British television executive

Natalie Hill is a multi-BAFTA award winning British television executive producer, documentary director, and film programmer specializing in factual television and issue-driven documentaries. She currently serves as the head of film programming at Theatreship, a floating arts venue in London.

== Career ==
Raised on a council estate in Birmingham, England, Hill studied law at Oxford University before shifting to a career in television.

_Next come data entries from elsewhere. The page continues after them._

-- ==== Sys2Proof/Machine/Ledger.lean ====
section
/-! DEFINITION. The charge ledger and credits of an endpoint: touches, debits, accruals, the hold of a downlink's cost,
and the commit that journals them (08 R221 to R226). -/

namespace Sys2Proof.Machine

/-! ### Slices (08 R207) -/

def sliceBase (s : State) (vi : Nat) : Nat := setting s 0x6000 1 vi
def sliceSize (s : State) (vi : Nat) : Nat := setting s 0x6000 2 vi
/-- Whether a slot lies in a VI's slice. -/
def inSlice (s : State) (vi slot : Nat) : Bool :=
  decide (sliceBase s vi * 1024 ≤ slot) && decide (slot < (sliceBase s vi + sliceSize s vi) * 1024)
/-- The slots of a VI's slice that are not FREE, with their entries. -/
def liveEntries (s : State) (vi : Nat) : List (Nat × Entry) :=
  s.roll.entries.filter (fun p => p.2.status ≠ .free && inSlice s vi p.1)

/-! ### Charge models and credit plans (08 Table 8.6, R223) -/

structure Model where
  sleep : Nat
  upfix : Nat
  upsym : Nat
  rxwin : Nat
  dlsym : Nat
def modelOf (s : State) (m : Nat) : Model :=
  let v := setting s 0x6020 1 m
  ⟨octField 16 v 0 3, octField 16 v 4 7, octField 16 v 8 9, octField 16 v 10 13, octField 16 v 14 15⟩
def planRate (s : State) (p : Nat) : Nat := octField 8 (setting s 0x6021 1 p) 0 3
def planCap (s : State) (p : Nat) : Nat := octField 8 (setting s 0x6021 1 p) 4 5

/-! ### Debits and touches -/

/-- Charge in cu (08 R203). -/
def chargeCu (e : Entry) : Nat := e.charge * 65536 + e.chfrac
def setCu (e : Entry) (cu : Nat) : Entry := { e with charge := cu / 65536, chfrac := cu % 65536 }

/-- The account term a debit goes to (08 Table 8.8). -/
inductive Term where
  | air | rx | dl | sleep
  deriving DecidableEq, Repr
def addTerm (t : Term) (n : Nat) (a : Account) : Account :=
  match t with
  | .air => { a with air := a.air + n }
  | .rx => { a with rx := a.rx + n }
  | .dl => { a with dl := a.dl + n }
  | .sleep => { a with sleep := a.sleep + n }

/-- A debit takes at most what the charge holds; the shortfall goes to UNFUNDED and sets OVERDRAWN (08 R221). -/
def debit (t : Term) (n : Nat) (p : Entry × Account) : Entry × Account :=
  let cu := chargeCu p.1
  let short := n - cu
  let e := setCu p.1 (cu - n)
  (if short = 0 then e else { e with overdrawn := true },
   { addTerm t n p.2 with unfunded := p.2.unfunded + short })

/-- Credit accrual over dt seconds (08 R223). -/
def accrue (rate cap dt : Nat) (p : Entry × Account) : Entry × Account :=
  let total := p.1.crfrac + rate * dt
  let whole := total / 2 ^ 24
  let kept := min whole (cap - (p.1.credits + p.1.held))
  ({ p.1 with crfrac := total % 2 ^ 24, credits := p.1.credits + kept },
   { p.2 with earned := p.2.earned + whole, forfeit := p.2.forfeit + (whole - kept) })

/-- Order 1 of 08 Table 8.7 at ledger second now. -/
def touchBase (m : Model) (rate cap now : Nat) (p : Entry × Account) : Entry × Account :=
  let dt := (now + 2 ^ 32 - p.1.touch % 2 ^ 32) % 2 ^ 32
  let q := accrue rate cap dt (debit .sleep (m.sleep * dt) p)
  ({ q.1 with touch := now }, q.2)

/-- LOWCHARGE: charge below 5 % of INIT + ADJ (08 Table 8.3), re-evaluated at every commit. -/
def markLow (p : Entry × Account) : Entry × Account :=
  ({ p.1 with lowCharge := decide ((20 * chargeCu p.1 : Int) < (p.2.init : Int) + p.2.adj) }, p.2)

/-! ### Entries as the Roll SRAM holds them (08 Table 8.1) -/

def entryFlags (e : Entry) : Nat :=
  b2n e.fresh + 2 * b2n e.sigStore + 4 * b2n e.lowCharge + 8 * b2n e.overdrawn + 16 * b2n (decide (e.defer ≠ 0))
    + 32 * b2n e.rekeyShadow + 64 * b2n e.migrating
/-- The 512 bits of a Roll entry. -/
def packEntry (e : Entry) : Nat :=
  pack [(64, e.identity), (32, e.tag), (4, estatusCode e.status), (4, e.vi), (8, e.profile), (20, e.keyh), (6, e.cmodel),
    (6, e.cplan), (32, e.ucnt), (32, e.dcnt), (64, e.lastAt), (32, e.touch), (32, e.charge), (16, e.chfrac),
    (16, e.credits), (16, e.held), (24, e.crfrac), (5, e.sigBeam), (9, e.lastBin), (3, e.lastMcode), (4, e.defer),
    (3, 0), (16, ofSigned 16 e.margin), (12, e.sigHeads), (4, 0), (16, entryFlags e), (16, e.gen), (16, 0)]

/-- Endpoint account record (08 Table 8.8). -/
def packAccount (a : Account) : Nat :=
  bodyOf [(6, a.init), (6, ofSigned 48 a.adj), (6, a.air), (6, a.rx), (6, a.dl), (6, a.sleep), (6, a.unfunded), (4, a.earned),
    (4, a.granted), (4, a.xin), (4, a.forfeit), (4, a.spent), (4, a.xout), (4, a.reserved), (4, a.refunded), (2, a.gen), (4, 0)]

/-! ### Roll journal records (Table 8.9) -/

def jkind : JBody → Nat
  | .state _ => 1
  | .enrol _ _ => 2
  | .retire _ => 3
  | .account _ _ => 4
  | .rekey _ _ _ _ _ _ => 5
  | .clock _ => 6
/-- BODY, the lowest octet first. Handles and counters of a REKEY take 4 octets each and FRESH one, GAP four (DESIGN CHOICE,
log entry 61). -/
def jbodyOctets : JBody → List Nat
  | .state e => octetsLE 42 (packEntry e / 2 ^ 144)
  | .enrol e charge => octetsLE 18 (packEntry e) ++ octetsLE 4 charge
  | .retire e => octetsLE 42 (packEntry e / 2 ^ 144)
  | .account part a => [part, 0, 0, 0] ++ ((octetsBE 80 (packAccount a)).drop (40 * part)).take 40
  | .rekey oldKeyh ucnt dcnt fresh newKeyh newDcnt =>
    octetsLE 4 oldKeyh ++ octetsLE 4 ucnt ++ octetsLE 4 dcnt ++ [b2n fresh] ++ octetsLE 4 newKeyh ++ octetsLE 4 newDcnt
  | .clock gap => octetsLE 4 gap
/-- The 60 octets of a record before its CRC, little-endian. -/
def jrecOctets (jseq vi cause gen slot lclk : Nat) (b : JBody) : List Nat :=
  (octetsLE 16 (pack [(32, jseq), (8, jkind b), (4, vi), (4, cause), (16, gen), (32, slot), (32, lclk)]) ++ jbodyOctets b
    ++ List.replicate 44 0).take 60
/-- A record's CRC-32 holds (R227). -/
def jrecGood (r : JRec) : Bool := crc32 (jrecOctets r.jseq r.vi r.cause r.gen r.slot r.lclk r.body) == r.crc

/-! ### Commits -/

/-- Causes of a Roll journal record (08 Table 8.9). -/
def causeVerdict : Nat := 0
def causeDownlink : Nat := 1
def causeStation : Nat := 2
def causeSweep : Nat := 3
def causeHandover : Nat := 4
def causeBoot : Nat := 5

/-- The drain class of a Roll journal record (03 R71): ENROL and REKEY records serve counter monotonicity, the second
part of an account holds its credit terms, CLOCK belongs to the others, the rest to the charge ledger. -/
def jclass : JBody → Nat
  | .account 1 _ => 3
  | .enrol _ _ => 1
  | .rekey _ _ _ _ _ _ => 1
  | .clock _ => 5
  | _ => 2
/-- A Roll journal record enters the staging buffer (08 R226). -/
def journalRoll (cause slot : Nat) (e : Entry) (body : JBody) (s : State) : State :=
  stageJournal (jclass body) (fun n => .roll { jseq := n, vi := e.vi, cause := cause, gen := e.gen, slot := slot
                                               lclk := s.time.ledger, body := body
                                               crc := crc32 (jrecOctets n e.vi cause e.gen slot s.time.ledger body) }) s

/-- A commit on an entry: the entry and its account take their values together, and the commit is journaled. -/
def commit (cause slot : Nat) (p : Entry × Account) (s : State) : State :=
  let q := markLow p
  journalRoll cause slot q.1 (.state q.1) (setAccount (setEntry s slot q.1) slot q.2)

/-- The touched entry and account of a slot (08 R221 order 1), not yet committed. -/
def touchedPair (s : State) (slot : Nat) : Entry × Account :=
  let e := entryOf s slot
  touchBase (modelOf s e.cmodel) (planRate s e.cplan) (planCap s e.cplan) s.time.ledger (e, accountOf s slot)
/-- A touch in a commit of its own; an entry that is FREE is never touched. -/
def touch (cause slot : Nat) (s : State) : State :=
  if (entryOf s slot).status = .free then s else commit cause slot (touchedPair s slot) s

/-! ### Credits of a downlink attempt (08 R224) -/

/-- 1 credit plus 1 for each 16 payload octets or part of 16. -/
def requestCost (len : Nat) : Nat := 1 + (len + 15) / 16
/-- The cost moves from CREDITS to HELD and is added to RESERVED. -/
def holdCredits (c : Nat) (p : Entry × Account) : Entry × Account :=
  ({ p.1 with credits := p.1.credits - c, held := p.1.held + c }, { p.2 with reserved := p.2.reserved + c })
/-- The cost moves from HELD to SPENT. -/
def spendCredits (c : Nat) (p : Entry × Account) : Entry × Account :=
  ({ p.1 with held := p.1.held - c }, { p.2 with spent := p.2.spent + c })
/-- The cost returns from HELD to CREDITS and is added to REFUNDED. -/
def refundCredits (c : Nat) (p : Entry × Account) : Entry × Account :=
  ({ p.1 with held := p.1.held - c, credits := p.1.credits + c }, { p.2 with refunded := p.2.refunded + c })

/-! ### The tag index (08 R208) -/

/-- The slot whose entry holds a tag. -/
def slotByTag (s : State) (tag : Nat) : Option Nat :=
  (s.roll.entries.find? (fun p => p.2.status ≠ .free && p.2.tag == tag)).map (·.1)
/-- Whether a tag finds a place beside others: the two buckets of a tag have 16 ways, so below 16 other tags it always does
(DEDUCED, log entry 5). -/
def placesTag (tag : Nat) (others : List Nat) : Bool := decide (others.length < 16) || Config.tagPlaceable tag others
/-- Whether a tag can be placed beside those the index holds. -/
def placeable (s : State) (tag : Nat) : Bool :=
  placesTag tag ((s.roll.entries.filter (fun p => p.2.status ≠ .free)).map (·.2.tag))

/-! ### Key handles (10 R280, R281) -/

/-- The VI a handle's block is assigned to; block 319 belongs to the module. -/
def keyAssigned (s : State) (vi h : Nat) : Bool :=
  decide (h / 1024 < 319) && setting s 0x7000 1 (h / 1024) == vi
/-- A handle held by an entry that is not FREE, or by a re-key shadow. -/
def boundToOther (s : State) (slot h : Nat) : Bool :=
  s.roll.entries.any (fun p => p.2.status ≠ .free && p.2.keyh == h && p.1 ≠ slot)
def inShadow (s : State) (h : Nat) : Bool :=
  s.roll.shadows.any (fun p => match p.2 with
    | some x => x.keyh == h
    | none => false)
def setKeyState (s : State) (h : Nat) (k : KeyState) : State := setKey s h { keyOf s h with kstate := k }
/-- A slot is wiped and becomes EMPTY. -/
def wipeKey (s : State) (h : Nat) : State := setKey s h {}

/-- A term of the counter monotonicity account rises (08 R232). -/
def monoBump (vi term n : Nat) (s : State) : State :=
  { s with roll := { s.roll with monotone := bumpBy s.roll.monotone (8 * vi + term) n } }

end Sys2Proof.Machine
end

Over a 25-year career in factual broadcasting, she has produced and directed several prominent British reality and documentary series, including 24 Hours in A&E, Great British Menu, and The Apprentice.

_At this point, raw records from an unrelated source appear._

/-! ### Gains of head antennas and of bins (05 R135 to R138) -/

/-- The stack has five members or more, whose loops are all in mode 1 (05 R135). -/
def bigStack (s : State) : Bool := stacked s && decide (5 ≤ (bitList 8 s.stack.members).length)
/-- The fixed gain of a bin: the head's own, received in GAINS, at another member of a big stack. -/
def fixedGain (s : State) (bin : Nat) : Int :=
  if bigStack s && followsHead s then tabGet 0 s.stack.gains bin else toSigned 16 (setting s 0x4004 4 bin)
/-- The settled gain changes of an antenna that are in effect at air time n, the latest last. -/
def stepsAt (s : State) (a n : Nat) : List GainStep := s.rx.gainSteps.filter (fun g => g.antenna == a && decide (g.atG ≤ n))
/-- Head gain of an antenna, and the compensation of its calibrated samples, at air time n. -/
def gainAt (s : State) (a n : Nat) : Int := (((stepsAt s a n).getLast?).map (·.gain)).getD (tabGet 0 s.rx.headGain a)
def compAt (s : State) (a n : Nat) : Int := (((stepsAt s a n).getLast?).map (·.comp)).getD (tabGet 0 s.rx.comp a)
/-- The gain the head was last told OK, in effect or still to come. -/
def gainToCome (s : State) (a : Nat) : Int :=
  (((s.rx.gainSteps.filter (fun g => g.antenna == a)).getLast?).map (·.gain)).getD (tabGet 0 s.rx.headGain a)
/-- Settled changes in order of AT_g. -/
def insertStep (g : GainStep) : List GainStep → List GainStep
  | [] => [g]
  | x :: t => if x.atG ≤ g.atG then x :: insertStep g t else g :: x :: t
/-- A change of gain is settled OK: head gain and compensation change together at AT_g, so that their sum stays. -/
def addStep (g : GainChange) (s : State) : State :=
  let comp := tabGet 0 s.rx.comp g.antenna + tabGet 0 s.rx.headGain g.antenna - g.gain
  { s with rx := { s.rx with gainSteps := insertStep ⟨g.antenna, g.atG, g.gain, comp⟩ s.rx.gainSteps } }
/-- Steps that no sample still to be formed comes before are folded into the antenna's own gain and compensation. -/
def foldSteps (before : Nat) (s : State) : State :=
  { s with rx := { s.rx with
      headGain := (s.rx.gainSteps.filter (fun g => g.atG < before)).foldl (fun t g => tabSet 0 t g.antenna g.gain) s.rx.headGain
      comp := (s.rx.gainSteps.filter (fun g => g.atG < before)).foldl (fun t g => tabSet 0 t g.antenna g.comp) s.rx.comp
      gainSteps := s.rx.gainSteps.filter (fun g => before ≤ g.atG) } }

/-! ### Blanking intervals (05 R138, R139) -/

/-- First and last blanked tick of a burst: 2 ticks before the start of its first PARAMP, and the guard after the last
ramp point ends. -/
def blankFrom (b : Burst) : Nat := b.s16 / 16 - 2
def blankTo (guard end16 : Nat) : Nat := end16 / 16 + guard
/-- The guard of a burst's blanking: the one it went into the air with, or the setting (0x4007:01). -/
def guardOf (s : State) (b : Burst) : Nat := if b.inAir then b.guard else setting s 0x4007 1 0
/-- Blanking intervals of the bursts on the timeline on a head. -/
def plannedBlanks (s : State) (h : Nat) : List (Nat × Nat) :=
  ((burstList s).filter (fun b => b.heads.testBit h)).map (fun b => (blankFrom b, blankTo (guardOf s b) b.end16))
/-- The first air time from t on that no interval covers. -/
def clearOfBlanks (spans : List (Nat × Nat)) : Nat → Nat → Nat
  | 0, t => t
  | k + 1, t => match spans.find? (fun x => decide (x.1 ≤ t) && decide (t ≤ x.2)) with
    | some x => clearOfBlanks spans k (x.2 + 1)
    | none => t
/-- AT_g of a GAIN sent now: 1,024 ticks ahead at least, in no blanking interval on the timeline (05 R137, R138). -/
def gainTime (s : State) (h : Nat) : Nat :=
  let spans := plannedBlanks s h
  clearOfBlanks spans (spans.length + 1) (s.time.airTime + 1024)

/-! ### Bring-up (04 R101) -/

/-- A GAIN for every antenna of a head (04 R101 step 6, Table 4.9 step 4; 05 R136): the fixed gain, or the gain held. -/
def holdGains (l h : Nat) (s : State) : State :=
  (antennasOf h).foldl (fun t a =>
      let g : Int := if setting t 0x4005 2 0 = 0 then toSigned 8 (setting t 0x4005 4 a) else gainToCome t a
      sendGain l (2 ^ (a % 16)) g (gainTime t h) t) s
/-- Step 6 of R101 for a lane whose receiver is LOCKED: RAMPDEF of every slot, a GAIN for every antenna, and the role. Which
slots are in use the spec does not say: all four are (DESIGN CHOICE, log entry 64). -/
def bringUpCommands (l h role : Nat) (s : State) : State :=
  let s := (List.range 4).foldl (fun t r => sendRampdef l r (setting s 0x5020 1 r) t) s
  let s := holdGains l h s
  sendRole l role s
/-- A lane starts blind frames with its taps reset (04 R101, R106). Its transmit latency is fixed from here on, at a value
from 300 to 320 ns that is free (04 Table 4.6; log entry 5). -/
def enableLane (l : Nat) (s : State) : State :=
  modLane s l (fun x => { x with enabled := true, pre := 0, post := 4, commas := 0, missed := 0, msg := none, cmds := [],
                                 tapReq := none, sinceLock := 0, sinceTap := 64, rxSeen := false, rxCount := 0,
                                 tapPending := none, sinceStep := 64, undoStep := false, inbox := [], hunt := none,
                                 anchor := none, txQueue := [], txLatency := 300000 + Config.txLatency l % 20001 })

/-- Gain changes under way on a lane that is lost are given up; one past its AT_g keeps its erasure up to now (05 R137). -/
def dropGains (l : Nat) (s : State) : State :=
  let mine := s.rx.gainPending.filter (fun g => g.lane == l && decide (g.atG ≤ s.time.airTime))
  let s := { s with rx := { s.rx with gainPending := s.rx.gainPending.filter (fun g => g.lane ≠ l) } }
  mine.foldl (fun t g => addErasure g.antenna (g.atG - 2) (some t.time.airTime) causeGain t) s
/-- A lane ceases to be LOCKED: its control channel is ignored, the message in progress is a bad message (R91), ACTIVE
clears, and its head's samples are erasures (04 R103, R104). A tap step that a loss of frame followed within 64 lane frames
is to be undone (R105). -/
def unlockLane (lossOfFrame : Bool) (l : Nat) (s : State) : State :=
  let x := laneOf s l
  let s := match x.active, headOfLane s l with
    | true, some h => openErasure h s
    | _, _ => s
  let s := setLane s l { x with
    locked := false, remLock := false, headId := false, active := false, delayKnown := false, timeSent := false,
    commas := 0, missed := 0, msg := none, cmds := [], inbox := [], rxSeen := false, rxDisp := none, rxCount := 0,
    anchor := none, hunt := none, arrivals := []
    undoStep := x.undoStep || (lossOfFrame && x.lastStep.isSome && decide (x.sinceStep < 64)),
    sinceLock := 0, validMask := 0,
    counters := if x.msg.isSome then bump x.counters 6 else x.counters }
  let s := dropGains l s
  match headOfLane s l with
  | some h => modHead s h (fun y => { y with
      serving := if y.serving = l then 0xFF else y.serving
      target := if y.target = l then 0xFF else y.target })
  | none => s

Earlier in her career, she worked as a development executive at Mentorn before joining the Glasgow-based indie Hello Halo as head of development in 2016. She later served as Creative Director for AJH Films and joined Alex Holder's Rogo Productions as an executive in 2020.

She developed the Grierson-shortlisted and BAFTA Scotland-nominated BBC One documentary Fashion's Dirty Secrets. In 2024, Hill executive-produced the global Netflix documentary series The Man with 1000 Kids, tracking the actions of Dutch serial sperm donor Jonathan Meijer. She discussed her two-year development process for the series as a featured guest on the Netflix podcast You Can't Make This Up.

In addition to her television work, Hill serves as head of film programming at Theatreship in Canary Wharf, London, where she has curated cinema seasons in partnership with the British Film Institute (BFI).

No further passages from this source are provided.